A finite-element model for computing fluid flow inside a sessile evaporating droplet on a solid surface

TL;DR

This paper presents a finite element model to accurately simulate fluid flow within a sessile evaporating droplet on a solid surface, aligning well with analytical solutions and revealing characteristic flow patterns.

Contribution

A novel finite element approach with quadratic elements for modeling axisymmetric fluid flow in evaporating droplets, validated against analytical solutions.

Findings

Radial velocity profiles match analytical models.

Velocity contours show characteristic outward flow.

Model accurately captures flow dynamics inside droplets.

Abstract

A finite element model was developed to compute the fluid flow inside a sessile evaporating droplet on hydrophilic substrate in ambient conditions. The evaporation is assumed as quasi-steady and the flow is considered as axisymmetric with a pinned contact line. The Navier-Stokes equations in cylindrical coordinates were solved inside the droplet.

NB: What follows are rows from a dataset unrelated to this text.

-- ==== Sys2Proof/Machine/Constants.lean ====
section
/-! DEFINITION. The constants the spec fixes: those wired in the block (00_scope.md R7) and those of the host (R8). -/

namespace Sys2Proof.Machine

open Sys2Proof

/-- CRC_ITER: iterations of the CRC loop, bit positions 23 down to 8. -/
def crcIterations : Nat := 16
/-- POLY: the generator, 9 significant bits, as a 24-bit value. -/
def poly : Dividend := 0x000131#24
/-- DATA_MASK, applied to `lsb`. -/
def dataMask : Byte := 0xFC#8
/-- STATUS_MASK, bit 1 of `lsb`. -/
def statusMask : Byte := 0x02#8
/-- ADJ_RH, the checksum adjustment of the humidity path. -/
def adjRh : Byte := 0x62#8
/-- ADJ_T, the checksum adjustment of the temperature path. -/
def adjT : Byte := 0x00#8
/-- RH_SLOPE times 1 (43_unit_converter.md R100). -/
def rhSlope : Int := 125
/-- RH_OFFSET times SCALE: 6 * 65536 (43_unit_converter.md R100). -/
def rhOffset : Int := 393216
/-- T_SLOPE in hundredths (43_unit_converter.md R101). -/
def tSlope : Int := 17572
/-- T_OFFSET in hundredths times SCALE: 4685 * 65536 (43_unit_converter.md R101). -/
def tOffset : Int := 307036160
/-- FRAME_LEN, RESP_LEN: bytes of a frame, read in every transaction (00_scope.md R7, R8). -/
def frameLen : Nat := 3
/-- BUS_ADDR, the fixed sensor bus address (00_scope.md R8, 20_memory.md R47). -/
def busAddr : BitVec 16 := 0x0040#16

end Sys2Proof.Machine
end

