-- ==== Sys2Proof/Machine/UnitConverter.lean ====
section
/-! DEFINITION. UnitConverter: the commands CVRH and CVT (43_unit_converter.md). -/

namespace Sys2Proof.Machine

open Sys2Proof

/-- `rh_q16(raw) = to_int32(125 * int(raw) - 393216)` (R100); always in range (R104). -/
def rhQ16 (raw : Half) : Phys := BitVec.ofInt 32 (rhSlope * raw.toNat - rhOffset)

/-- `t_q16(raw) = to_int32(17572 * int(raw) - 307036160)` (R101); always in range (R104). -/
def tQ16 (raw : Half) : Phys := BitVec.ofInt 32 (tSlope * raw.toNat - tOffset)

/-- CVRH (R102). -/
def execCvrh (raw : Half) (s : State) : Host.Outcome State Fault Refusal :=
  .next (s.respond (converted (rhQ16 raw)))

/-- CVT (R103). -/
def execCvt (raw : Half) (s : State) : Host.Outcome State Fault Refusal :=
  .next (s.respond (converted (tQ16 raw)))

end Sys2Proof.Machine
end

Galerkin weight residual approach and velocity pressure formulation was used to discretise the governing equations. Six node triangular mesh and quadratic shape functions were used to obtain higher accuracy solutions. Radial velocity profiles in axial directions calculated by the FEM solver were compared with a existing analytical model and were found in excellent agreement. The contours of velocity magnitude and streamlines show the characteristic flow i.e. radially outward inside the evaporating droplet.